I love pizza. However not all pizza loves me. I wish it wasn’t this way, but, well….yeah. It sucks. But, at the same time it is probably for the best since pizza isn’t exactly numero uno on the healthy foods list. Matter of fact, it’s really down on the bottom. Like, way down. I know when I did Weight Watchers moons and a half ago they really tried to teach you that it is ok to have fast food style pizza ( yah!) but you should really keep it to 1-2 slices and count those points (or calories for you non pointers.) That worked very well for me. I had 1 slice and some salad. In those days, it seemed to be enough. Now my problem is the PCOS and immediate need of eating like a diabetic. Which means watching my carbs and sugar.
Lately, I find myself not caring because pizza crust, among other white heavy carb items leave my guts in distress. Like, yuck gut. Boo. So, if I can find something to hold my pizza toppings that has better nutritional value without gut yuck I am all for it.
Over the last few years I have been trying to find that perfect pizza alternative. I need it to be sugar-free and fairly low in carbs. To date I have done:
and a meetza pizza ( popular in the Keto Diet world) to which I have no photo, only a video and recipe.
Problem with those ? Well, honestly, nothing. The meetza pizza was a little too much meat for me. I don’t have a gallbladder so food too high in fat is too hard for me to digest. So, I get yuck gut again. That is what I am trying to stay away from. The chicken and cheese were quite good, but husband didn’t care for it.

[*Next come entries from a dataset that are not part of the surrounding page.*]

@[simp] theorem modMods_agenda (s : State) (f : ModSt → ModSt) : (State.agenda (modMods s f)) = s.agenda := rfl
@[simp] theorem modMods_cur (s : State) (f : ModSt → ModSt) : (State.cur (modMods s f)) = s.cur := rfl
@[simp] theorem modMods_free (s : State) (f : ModSt → ModSt) : (State.free (modMods s f)) = s.free := rfl
@[simp] theorem modMods_nextWave (s : State) (f : ModSt → ModSt) : (State.nextWave (modMods s f)) = s.nextWave := rfl
@[simp] theorem modMods_nextWg (s : State) (f : ModSt → ModSt) : (State.nextWg (modMods s f)) = s.nextWg := rfl
@[simp] theorem modMods_nextTask (s : State) (f : ModSt → ModSt) : (State.nextTask (modMods s f)) = s.nextTask := rfl
@[simp] theorem modMods_nextReq (s : State) (f : ModSt → ModSt) : (State.nextReq (modMods s f)) = s.nextReq := rfl
@[simp] theorem modMods_time (s : State) (f : ModSt → ModSt) : (State.time (modMods s f)) = s.time := rfl
@[simp] theorem modMods_nodes (s : State) (f : ModSt → ModSt) : (State.nodes (modMods s f)) = s.nodes := rfl
@[simp] theorem modMods_wdies (s : State) (f : ModSt → ModSt) : (State.wdies (modMods s f)) = s.wdies := rfl
@[simp] theorem modMods_secure (s : State) (f : ModSt → ModSt) : (State.secure (modMods s f)) = s.secure := rfl
@[simp] theorem modMods_funcs (s : State) (f : ModSt → ModSt) : (State.funcs (modMods s f)) = s.funcs := rfl
@[simp] theorem modMods_winErr (s : State) (f : ModSt → ModSt) : (State.winErr (modMods s f)) = s.winErr := rfl
@[simp] theorem modMods_ctxs (s : State) (f : ModSt → ModSt) : (State.ctxs (modMods s f)) = s.ctxs := rfl
@[simp] theorem modMods_keys (s : State) (f : ModSt → ModSt) : (State.keys (modMods s f)) = s.keys := rfl
@[simp] theorem modMods_msix (s : State) (f : ModSt → ModSt) : (State.msix (modMods s f)) = s.msix := rfl
@[simp] theorem modMods_hostData (s : State) (f : ModSt → ModSt) : (State.hostData (modMods s f)) = s.hostData := rfl
@[simp] theorem modMods_crs (s : State) (f : ModSt → ModSt) : (State.crs (modMods s f)) = s.crs := rfl
@[simp] theorem modMods_mem (s : State) (f : ModSt → ModSt) : (State.mem (modMods s f)) = s.mem := rfl
@[simp] theorem modMods_memKey (s : State) (f : ModSt → ModSt) : (State.memKey (modMods s f)) = s.memKey := rfl
@[simp] theorem modMods_words (s : State) (f : ModSt → ModSt) : (State.words (modMods s f)) = s.words := rfl
@[simp] theorem modMods_eccFound (s : State) (f : ModSt → ModSt) : (State.eccFound (modMods s f)) = s.eccFound := rfl
@[simp] theorem modMods_llc (s : State) (f : ModSt → ModSt) : (State.llc (modMods s f)) = s.llc := rfl
@[simp] theorem modMods_l2 (s : State) (f : ModSt → ModSt) : (State.l2 (modMods s f)) = s.l2 := rfl
@[simp] theorem modMods_l1 (s : State) (f : ModSt → ModSt) : (State.l1 (modMods s f)) = s.l1 := rfl
@[simp] theorem modMods_icache (s : State) (f : ModSt → ModSt) : (State.icache (modMods s f)) = s.icache := rfl
@[simp] theorem modMods_regions (s : State) (f : ModSt → ModSt) : (State.regions (modMods s f)) = s.regions := rfl
@[simp] theorem modMods_proxies (s : State) (f : ModSt → ModSt) : (State.proxies (modMods s f)) = s.proxies := rfl
@[simp] theorem modMods_rels (s : State) (f : ModSt → ModSt) : (State.rels (modMods s f)) = s.rels := rfl
@[simp] theorem modMods_tokens (s : State) (f : ModSt → ModSt) : (State.tokens (modMods s f)) = s.tokens := rfl
@[simp] theorem modMods_watches (s : State) (f : ModSt → ModSt) : (State.watches (modMods s f)) = s.watches := rfl
@[simp] theorem modMods_drains (s : State) (f : ModSt → ModSt) : (State.drains (modMods s f)) = s.drains := rfl
@[simp] theorem modMods_net (s : State) (f : ModSt → ModSt) : (State.net (modMods s f)) = s.net := rfl
@[simp] theorem modMods_rehome (s : State) (f : ModSt → ModSt) : (State.rehome (modMods s f)) = s.rehome := rfl
@[simp] theorem modMods_tlb (s : State) (f : ModSt → ModSt) : (State.tlb (modMods s f)) = s.tlb := rfl
@[simp] theorem modMods_walks (s : State) (f : ModSt → ModSt) : (State.walks (modMods s f)) = s.walks := rfl
@[simp] theorem modMods_perms (s : State) (f : ModSt → ModSt) : (State.perms (modMods s f)) = s.perms := rfl
@[simp] theorem modMods_grants (s : State) (f : ModSt → ModSt) : (State.grants (modMods s f)) = s.grants := rfl
@[simp] theorem modMods_grantWaits (s : State) (f : ModSt → ModSt) : (State.grantWaits (modMods s f)) = s.grantWaits := rfl
@[simp] theorem modMods_atinvs (s : State) (f : ModSt → ModSt) : (State.atinvs (modMods s f)) = s.atinvs := rfl
@[simp] theorem modMods_arot (s : State) (f : ModSt → ModSt) : (State.arot (modMods s f)) = s.arot := rfl
@[simp] theorem modMods_waves (s : State) (f : ModSt → ModSt) : (State.waves (modMods s f)) = s.waves := rfl
@[simp] theorem modMods_wgs (s : State) (f : ModSt → ModSt) : (State.wgs (modMods s f)) = s.wgs := rfl
@[simp] theorem modMods_cores (s : State) (f : ModSt → ModSt) : (State.cores (modMods s f)) = s.cores := rfl
@[simp] theorem modMods_queues (s : State) (f : ModSt → ModSt) : (State.queues (modMods s f)) = s.queues := rfl
@[simp] theorem modMods_resvs (s : State) (f : ModSt → ModSt) : (State.resvs (modMods s f)) = s.resvs := rfl
@[simp] theorem modMods_pending (s : State) (f : ModSt → ModSt) : (State.pending (modMods s f)) = s.pending := rfl
@[simp] theorem modMods_tasks (s : State) (f : ModSt → ModSt) : (State.tasks (modMods s f)) = s.tasks := rfl
@[simp] theorem modMods_conts (s : State) (f : ModSt → ModSt) : (State.conts (modMods s f)) = s.conts := rfl
@[simp] theorem modMods_varsels (s : State) (f : ModSt → ModSt) : (State.varsels (modMods s f)) = s.varsels := rfl
@[simp] theorem modMods_preempts (s : State) (f : ModSt → ModSt) : (State.preempts (modMods s f)) = s.preempts := rfl
@[simp] theorem modMods_gbars (s : State) (f : ModSt → ModSt) : (State.gbars (modMods s f)) = s.gbars := rfl
@[simp] theorem modMods_flt (s : State) (f : ModSt → ModSt) : (State.flt (modMods s f)) = s.flt := rfl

Plus, it’s not cost friendly to buy chicken breast for pizza crust. I know a lot of folks in the low carb and keto forums discuss using canned chicken. That might work if you live in an area where the canned chicken is priced well. The pizza bites were really tasty, but who can stop at just one or two? The tortilla worked well for me – IF I could keep a supply on hand. #fail
The omelet one works best because I always have eggs on hand. But, there has to be a crust out there that works out better for me. Lower in calories AND on hand. Insert giant Portobello mushroom caps here.

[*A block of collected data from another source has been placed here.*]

-- ==== Sys2Proof/Laws/PerInstr.lean ====
section
/-! SUPPORT. For each constructor of Instr: the fields that the encoder gives an instruction are read back as that
instruction. An event has no fields. -/

namespace Sys2Proof.Laws.FieldsKept

open Sys2Proof.Machine

/-- What `rawOf` gives, `instrOf` reads back. -/
def Statement (i : Instr) : Prop := ∀ r, rawOf i = some r → instrOf r = some i

theorem event {i : Instr} (h : rawOf i = none) : Statement i := fun r e => by rw [h] at e; cases e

I usually grab a pack of these when I go grocery shopping. I use them for a lot of lunches for myself. I had some pepperoni left over from the last pizza, a small can of black olives and some fresh mozzarella. Oh, and goat cheese. AND some leftover pico de gallo. HA! (you could just dice tomatoes. I was being lazy.) Woot. I love my goat cheese. Yup. I aim to please.
Homemade Pico de Gallo
- 1 large tomato
- 1/2 large onion
- Fresh parsley
- Dice the tomato.
- Dice the onion finely.
- Mix in a bowl.
- Sprinkle with parsley.
Low Carb Portobello Pepperoni Pizza with Goat Cheese
- 1 portabello mushroom caps
- 4 oz plain goat cheese
- 6 slices pepperoni
- 4 large black olives sliced
- 1/2 cup pico de gallo
- 4 TBSP shredded mozzarella
- Preheat oven to 350
- Grease your baking sheet.
- Place the two mushroom caps on the baking sheet.
- Add 2 oz of goat cheese to each mushroom cap. Crumble if needed.
- Then add 1/4 c (roughly 2-3 TBS) of pico on each mushroom.
- Add 2 sliced black olives to each mushroom.
- Top with 3 slices of pepperoni on each mushroom.
- Add 2 TBSP of mozzarella to each mushroom cap.
- Place in oven for about 10 minutes or until cheese has thoroughly melted.